And, actually, Putin has been very successful at doing that - if you look at Gerhard Schroeder the former chancellor of Germany who's on the Kremlin's payroll, if you look at Silvio Berlusconi the ex-prime minister of Italy. And in the U.S., I think the goal of this hacking operation was not primarily to get Donald Trump to win, although they're delighted that he did win, but to sort of discredit American democracy and say that your democracy is no better than our democracy.

GROSS: Is that to convince Russians not to worry about their government or is that to convince Americans about something?

HARDING: It's to convince both. Russia's had four or five years of economic decline. Wages are stagnant. There's massive corruption. Billions of dollars are flying out of Russia and being hidden offshore by members of the elite. I mean, at the same time, the Kremlin's been very clever at exploiting what you might call genuine kind of voter anger at sort of post-2008 austerity and immigration in Europe and kind of the rage that a lot of ordinary people feel towards those that govern them.

And so what we've seen over the last few years is covert and sometimes overt support for the anti-establishment far left, for example, Jeremy Corbyn's Labour Party in the U.K. where I am, but also for the kind of nationalist far right. And Trump and his team and the sort of Kremlin people who are conservative, who are Orthodox, who are socially liberal, it's a sort of perfect ideological match.

GROSS: Let me reintroduce you here. If you're just joining us, my guest is Luke Harding, and he is a international correspondent for The Guardian, the British newspaper. He was based in Russia for The Guardian for four years. He was expelled for reporting Putin connections to organized crime and intelligence connections to organized crime.

He has a new book called "A Very Expensive Poison: The Assassination Of Alexander Litvinenko And Putin's War With The West." We're going to take a short break, and then we'll talk some more. This is FRESH AIR.

(SOUNDBITE OF MUSIC)

GROSS: This is FRESH AIR, and if you're just joining us, my guest is Luke Harding. He's a senior international correspondent for the British newspaper The Guardian. He covered Russia for four years for The Guardian and then he was expelled because Putin did not like what he was writing. He has a memoir that he wrote about how he was expelled. He has a new book about the assassination of Alexander Litvinenko and Putin's war with the West. It's called "A Very Expensive Poison," and he's written books about WikiLeaks and Edward Snowden.

Now, you say that since 2009, the Kremlin has actively cultivated ties with the far-right in Europe. What are some examples of that?
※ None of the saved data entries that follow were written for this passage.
-- ==== Sys2Proof/Machine/Launch.lean ====
section
/-! DEFINITION. LAUNCH: the image header and the launch checks (R284 to R287), placement and release (R288, R289). -/

namespace Sys2Proof.Machine

/-! The packet (Table 11.11) and the header (Table 11.10). -/

def Packet.word (p : Packet) (i : Nat) : Word := p.words.getD i 0
def Packet.job (p : Packet) : Nat := bits (p.word 0) 47 32
def Packet.image (p : Packet) : Nat := (p.word 1).toNat
def Packet.any (p : Packet) : Bool := bit (p.word 2) 3
def Packet.fixo (p : Packet) : Bool := bit (p.word 2) 4
def Packet.ox (p : Packet) : Nat := bits (p.word 2) 11 8
def Packet.oy (p : Packet) : Nat := bits (p.word 2) 15 12
def Packet.lmask (p : Packet) : Nat := bits (p.word 4) 15 0
def Packet.joins (p : Packet) (n : Nat) : List Nat := (List.range n).map (fun i => bits (p.word 6) (8 * i + 7) (8 * i))

structure Header where
  magic : Nat
  ver   : Nat
  gw    : Nat
  gh    : Nat
  fold  : Nat
  slots : Nat
  lm    : Nat
  ws    : Nat
  ngrp  : Nat
  entry : Nat
  tsize : Nat
  doff  : Nat
  dsize : Nat
  poff  : Nat
  pcnt  : Nat
  deriving DecidableEq, Repr

def headerOf (w : List Word) : Header :=
  let g := fun (i : Nat) => w.getD i 0
  { magic := bits (g 0) 15 0, ver := bits (g 0) 23 16, gw := bits (g 1) 7 0, gh := bits (g 1) 15 8, fold := bits (g 1) 17 16,
    slots := bits (g 1) 22 18, lm := bits (g 1) 51 32, ws := bits (g 2) 20 0, ngrp := bits (g 2) 22 21,
    entry := bits (g 3) 31 0, tsize := bits (g 3) 63 32, doff := bits (g 4) 31 0, dsize := bits (g 4) 63 32,
    poff := bits (g 6) 31 0, pcnt := bits (g 6) 47 32 }

/-- Reserved bits of the header are zero. -/
def headerRz (w : List Word) : Bool :=
  let g := fun (i : Nat) => w.getD i 0
  bits (g 0) 63 24 == 0 && bits (g 1) 31 23 == 0 && bits (g 1) 63 52 == 0 && bits (g 2) 63 23 == 0 && g 5 == 0 &&
    bits (g 6) 63 48 == 0 && g 7 == 0

def Packet.hd (p : Packet) : Header := headerOf p.header

/-- Engine context area of a folded virtual core (R348). -/
def ctxE : Nat := 0xA000

/-- Extents the header names: text, data, patch list, as address and length. -/
def Header.extents (h : Header) (image : Nat) : List (Nat × Nat) :=
  [(image + 64, h.tsize), (image + h.doff, h.dsize), (image + h.poff, 8 * h.pcnt)].filter (fun x => x.2 != 0)

/-! The launch checks (R286). -/

/-- Free logical cores of a die; none while it has not come up. -/
def State.freeCores (s : State) (d : Nat) : Nat :=
  ((rectCores d 0 0 (meshW d) (meshH d)).filter s.coreFree).length

/-- The rectangle of a LAUNCH lies within the logical mesh of a die: at its origin when that is fixed. -/
def Packet.fits (p : Packet) (pw ph d : Nat) : Bool := if p.fixo then inMesh d p.ox p.oy pw ph else inMesh d 0 0 pw ph

/-- The die chosen with any = 1 (R287). -/
def State.anyDie (s : State) (p : Packet) (pw ph : Nat) : Nat :=
  let ds := (List.range 8).filter (p.fits pw ph)
  (ds.find? (fun d => ds.all (fun e => s.freeCores e ≤ s.freeCores d))).getD 0

/-- A group allocated by function f through GALLOC. -/
def State.allocated (s : State) (f g : Nat) : Bool :=
  let x := s.group g
  x.valid && !x.own && x.owner == f

/-- The die a LAUNCH is fixed to at its fetch (R287). -/
def State.launchDie (s : State) (p : Packet) : Nat :=
  if p.any then s.anyDie p (rectW p.hd.gw p.hd.fold) (rectH p.hd.gh p.hd.fold) else bits (p.word 2) 2 0

/-- The number of the first launch check that fails; 0 when all pass. -/
def State.launchCheck (s : State) (f : Nat) (p : Packet) : Nat :=
  let h := p.hd
  let F := 2 ^ h.fold
  let pw := rectW h.gw h.fold
  let ph := rectH h.gh h.fold
  let w5 := p.word 5
  if h.magic != 0x5A38 || h.ver != 1 || !headerRz p.header || h.gw == 0 || h.gh == 0 || 2 < h.fold || h.slots == 0 ||
      16 / F < h.slots || h.lm % 4096 != 0 || p.patches.any (fun e => bits e 63 35 != 0 || bits e 33 32 == 3 ||
        (bit e 34 && bits e 31 0 % 4 != 0)) then 1
  else if (h.fold != 0 && 0xF0000 < F * (h.lm + ctxE)) || (h.fold == 0 && 0xF0000 < h.lm) || 0x100000 / F < h.ws then 2
  else if h.lm < h.dsize || h.tsize ≤ h.entry then 3
  else if !(if p.any then (List.range 8).any (p.fits pw ph) else p.fits pw ph (bits (p.word 2) 2 0)) then 4
  else if (p.joins h.ngrp).any (fun g => !s.allocated f g) then 5
  else if bit w5 26 && (h.gw * h.gh ≤ bits w5 15 0 || h.slots ≤ bits w5 19 16) then 6
  else if p.job != 0 && s.gangs.any (fun (q : Nat × Gang) => q.2.job == p.job) then 7
  else if p.lmask == 0 || 2 ^ h.slots ≤ p.lmask then 8
  else 0

/-- The packet at head is fetched, the queue runs, and R276 lets it issue: no LAUNCH before it is still to be released. A LAUNCH may be
checked and placed meanwhile (R294's example); it is released in its turn. While a QUIESCE of the device stops the queues only a RESUME
issues (R362, R364). -/
def State.ripe (s : State) (k : Nat) (types : List Nat) : Option Packet :=
  let q := s.queue k
  match q.front with
  | some p =>
    if q.en && !q.stopped && (!q.quiet || p.type == 8) && types.contains p.type && (!p.ord || (q.issued.isEmpty && q.posting.isEmpty)) &&
        (p.type == 1 || q.issued.all Packet.issued) then some p
    else none
  | none => none

/-- LAUNCH_PACKET of queue ev.key: the checked LAUNCH becomes a request of its die (R293). -/
def execLaunchPacket (s : State) : Out :=
  let k := s.ev.key
  .next (match s.ripe k [1] with
    | none => s
    | some p =>
      if p.step != 0 then s
      else
        let n := s.freshId
        n.2.updQueue k (fun q => { q with front := some { p with step := 1, stamp := n.1 } }))

/-! Placement. -/

/-- A core as a launch leaves it: its CSRs at their reset values (R25), no engine context on it. -/
def PCore.launched (c : PCore) : PCore :=
  { c with reserved := false, owner := [], stallthr := 0x00100000, tokexp := 0x00040000, sqfen := false, cmapIdx := 0 }

/-- A gang id not in use, from 0x0001 to 0xFFFE: which one is free (log entry 9). -/
def State.newGid (s : State) : Nat :=
  let a := (Config.freeWord s.free).toNat
  let ids := (List.range 2048).map (fun i => (a + i) % 0xFFFE + 1)
  (ids.find? (fun g => (s.gang? g).isNone)).getD 1

/-- Step 1: cores reserved, gang id and own group allocated; the queue goes on to its next packet. With sv = 0 the whole supmbox of the
gang is 0 (DESIGN CHOICE, log entry 82). -/
def State.reserve (s : State) (k : Nat) (p : Packet) (ox oy own : Nat) : State :=
  let h := p.hd
  let q := s.queue k
  let gid := s.newGid
  let cores := rectCores p.die ox oy (rectW h.gw h.fold) (rectH h.gh h.fold)
  let w5 := p.word 5
  let g : Gang := {
    job := p.job, die := p.die, ox := ox, oy := oy, fold := h.fold, slots := h.slots, gw := h.gw, gh := h.gh, lmlimit := h.lm,
    wslimit := h.ws, func := k / 32, queue := k % 32, prio := q.prio, pre := q.pre, image := p.image, textSize := h.tsize,
    patches := p.patches, symbols := p.joins h.ngrp,
    gjoin := (p.word 6).toNat % 2 ^ (8 * h.ngrp), own := own, pidx := p.index, tag := bits (p.word 0) 31 16,
    cr := bit (p.word 0) 9, cs := if bit (p.word 0) 10 then some (p.word 7) else none,
    supmbox := BitVec.ofNat 64 (if bit w5 26 then 2 ^ 63 + bits w5 25 0 else 0), lmask := p.lmask, arg := p.word 3 }
  let s := s.forget (fun k _ => k / 65536 == gid)
  let s := { s with free := s.free + 1, gangs := FMap.set s.gangs gid g }
  let s := (s.dropGroup own).updGroup own (fun x => { x with valid := true, owner := k / 32, own := true, gid := gid })
  let s := cores.foldl (fun t c => t.updCore c (fun x => { x with reserved := true })) s
  let s := s.updDie p.die (fun d => { d with fixed := d.fixed.filter (fun r => r.queue != k) })
  s.updQueue k (fun q => { q with
    front := none, head := (q.head + 1) % q.count, issued := q.issued ++ [{ p with step := 2, gid := gid }] })

/-- n bytes of a gang's image from offset o, patched. -/
def State.imageBytes (s : State) (g : Gang) (o n : Nat) : Option (State × List Byte) :=
  (s.readVa g.die g.func (g.image + o) n).map (fun r => (r.1, patchBytes g.patches g.symbols o r.2))

/-- The first lines of the text, at most 128 KiB (step 2). Words of the last line that lie past them read as 0 (DESIGN CHOICE, log
entry 83). -/
def textLines (g : Gang) (gid : Nat) (bs : List Byte) (trellis : Nat) : List CacheLine :=
  (List.range ((bs.length + 63) / 64)).map (fun i =>
    { trellis := trellis, fn := g.func, gid := gid, line := g.image / 64 + 1 + i,
      words := insnsOfBytes ((bs.drop (64 * i)).take 64) })

/-- The lines put into the caches of the trellises of a rectangle. -/
def State.multicast (s : State) (gid : Nat) (g : Gang) (bs : List Byte) : State :=
  let ts := ((rectCores g.die g.ox g.oy (rectW g.gw g.fold) (rectH g.gh g.fold)).map trellisOf).eraseDups
  let new := ts.flatMap (textLines g gid bs)
  let n := (bs.length + 63) / 64
  s.updDie g.die (fun d => { d with icache := new ++
    (d.icache.filter (fun c => !ts.contains c.trellis) ++
      ts.flatMap (fun t => (d.icache.filter (fun c => c.trellis == t)).take (2048 - n))) })

/-- qowner of the slots of a gang (R289). -/
def Gang.owner (g : Gang) : BitVec 17 :=
  BitVec.ofNat 17 (pack [(0, g.queue), (5, g.func), (8, g.prio), (15, bn g.pre), (16, 1)])

/-- Slot n of a virtual core at launch (R23, R289). -/
def launchSlot (g : Gang) (base n : Nat) : Slot :=
  let sl : Slot := { segbase := BitVec.ofNat 64 base, seglim := BitVec.ofNat 64 g.lmlimit, qowner := g.owner, pc := BitVec.ofNat 64 (g.image + 64) }
  if g.lmask / 2 ^ n % 2 == 1 then
    { ((sl.writeX 10 (BitVec.ofNat 64 n)).writeX 11 (BitVec.ofNat 64 g.lmask)).writeX 12 g.arg with
      mie := if g.pre then 1 else 0 }
  else sl

/-- The stochastic-rounding key of a virtual core (R305, Table 12.2). -/
def launchKey (job vcid : Nat) : Word := counterG (BitVec.ofNat 64 job) (BitVec.ofNat 64 (2 ^ 63 + vcid % 65536))

/-- Steps 3 to 5 for one virtual core. The engine context area of a folded one begins as zeros (R348). -/
def State.launchVc (s : State) (gid : Nat) (g : Gang) (entry : Nat) (data : List Byte) (n : Nat) : State :=
  let p := corePlace g.die g.ox g.oy g.gw g.fold n
  let base := if g.fold == 0 then 0 else p.2 * (g.lmlimit + ctxE)
  let vk := vkey gid n
  let v : VCore := {
    gid := gid, vcid := n, live := true, place := some p.1, fold := g.fold, fidx := p.2, base := base,
    groups := g.own :: g.symbols, supmbox := g.supmbox,
    srkey := launchKey g.job n }
  let a := lmAddr p.1 base
  let s := { s with mem := Memory.setBytes (Memory.clear s.mem a g.lmlimit) a data, full := fullClearRange s.full a g.lmlimit }
  let s := if g.fold == 0 then s else { s with mem := Memory.clear s.mem (a + g.lmlimit) ctxE }
  let s := s.setVc vk v
  (List.range (16 / 2 ^ g.fold)).foldl (fun t j =>
    t.setSlot (slotKey vk j) { launchSlot g base j with pc := BitVec.ofNat 64 (g.image + 64 + entry) }) s

/-- LAUNCH_PLACEMENT of gang ev.key: steps 2 to 6. It waits while its image cannot be read. -/
def execLaunchPlacement (s : State) : Out :=
  let gid := s.ev.key
  let g := s.gang gid
  let k := queueKey g.func g.queue
  .next (match (s.queue k).launching gid with
    | none => s
    | some p =>
      if p.step != 2 || (s.gang? gid).isNone then s
      else
        let h := p.hd
        match s.imageBytes g 64 (min h.tsize 0x20000) with
        | none => s
        | some (t, text) => match t.imageBytes g h.doff h.dsize with
          | none => s
          | some (t, data) =>
            let t := t.multicast gid g text
            let cores := rectCores g.die g.ox g.oy (rectW g.gw g.fold) (rectH g.gh g.fold)
            let t := t.forget (fun _ v => cores.contains v.former)
            let t := (List.range (g.gw * g.gh)).foldl (fun t n => t.launchVc gid g h.entry data n) t
            let t := cores.foldl (fun t c => t.updCore c PCore.launched) t
            let t := t.updGang gid (fun x => { x with toRelease := cores, ready := some (t.die g.die).cyc })
            t.updQueue k (fun q => q.updLaunching gid (fun x => { x with step := 3 })))

/-- The release reaches a core at this boundary. -/
def State.releasable (s : State) (gid c : Nat) : Bool :=
  let d := s.die (c / 256)
  let g := s.gang gid
  g.toRelease.contains c && d.cyc % 16 == 0 && d.up && !d.frozen && !(s.core c).frozen && g.ready.any (fun t => t < d.cyc) &&
    (s.queue (queueKey g.func g.queue)).inTurn gid

/-- The LAUNCH issues when its last core has started (R288, step 6). -/
def State.issueLaunch (s : State) (gid : Nat) : State :=
  let g := s.gang gid
  let k := queueKey g.func g.queue
  if !g.toRelease.isEmpty then s
  else s.updQueue k (fun q => q.updLaunching gid (fun x => { x with issued := true }))

/-- GANG_RELEASE_AT_CORE of gang ev.ix at core ev.key. -/
def execGangReleaseAtCore (s : State) : Out :=
  let c := s.ev.key
  let gid := s.ev.ix
  .next (if !s.releasable gid c then s
    else
      let g := s.gang gid
      let vks := (s.hosted c).filter (fun k => (s.vc k).gid == gid)
      let t := s.mapSlots (fun k sl =>
        if vks.contains (k / 16) && g.lmask / 2 ^ (k % 16) % 2 == 1 then { sl with st := .issuing } else sl)
      let t := vks.foldl (fun t k => (t.wantLines k).sweep k) t
      (t.updGang gid (fun x => { x with toRelease := x.toRelease.erase c })).issueLaunch gid)

end Sys2Proof.Machine
end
HARDING: The most striking example is the 10 million euro loan given by a Moscow bank to Marine Le Pen. Now, Marine Le Pen, of course, is the French presidential contender who, if you believe the polls, will almost certainly contest a runoff vote in France in May. Now, that's pretty extraordinary. We have a leader who some would say is kind of racist, white nationalist who has a strong tilt of becoming president of France and at the same time, the other candidate - the other likely candidate from the conservative sort of French-right is called Francois Fillon. Both of them are pro-Putin. They want to dump sanctions against Russia.

Now, this is a hugely important election for the Kremlin in France coming up. The other important poll is in Germany in the autumn where Angela Merkel, the German chancellor, is fighting a kind of strong threat from the far-right there as well, the Alliance for Germany it's called. And there is very good evidence of links informal we know of between the Russian ambassador in Berlin and the German far-right and also between the German far-left.

And what's clear here, I think, is the Kremlin's goal which is essentially to undermine European solidarity and the European Union and if possible get rid of Angela Merkel who is now following Trump's sort of election victory, their kind of biggest enemy in the West.

GROSS: So does it make sense for Russia to be funding both the left and the right?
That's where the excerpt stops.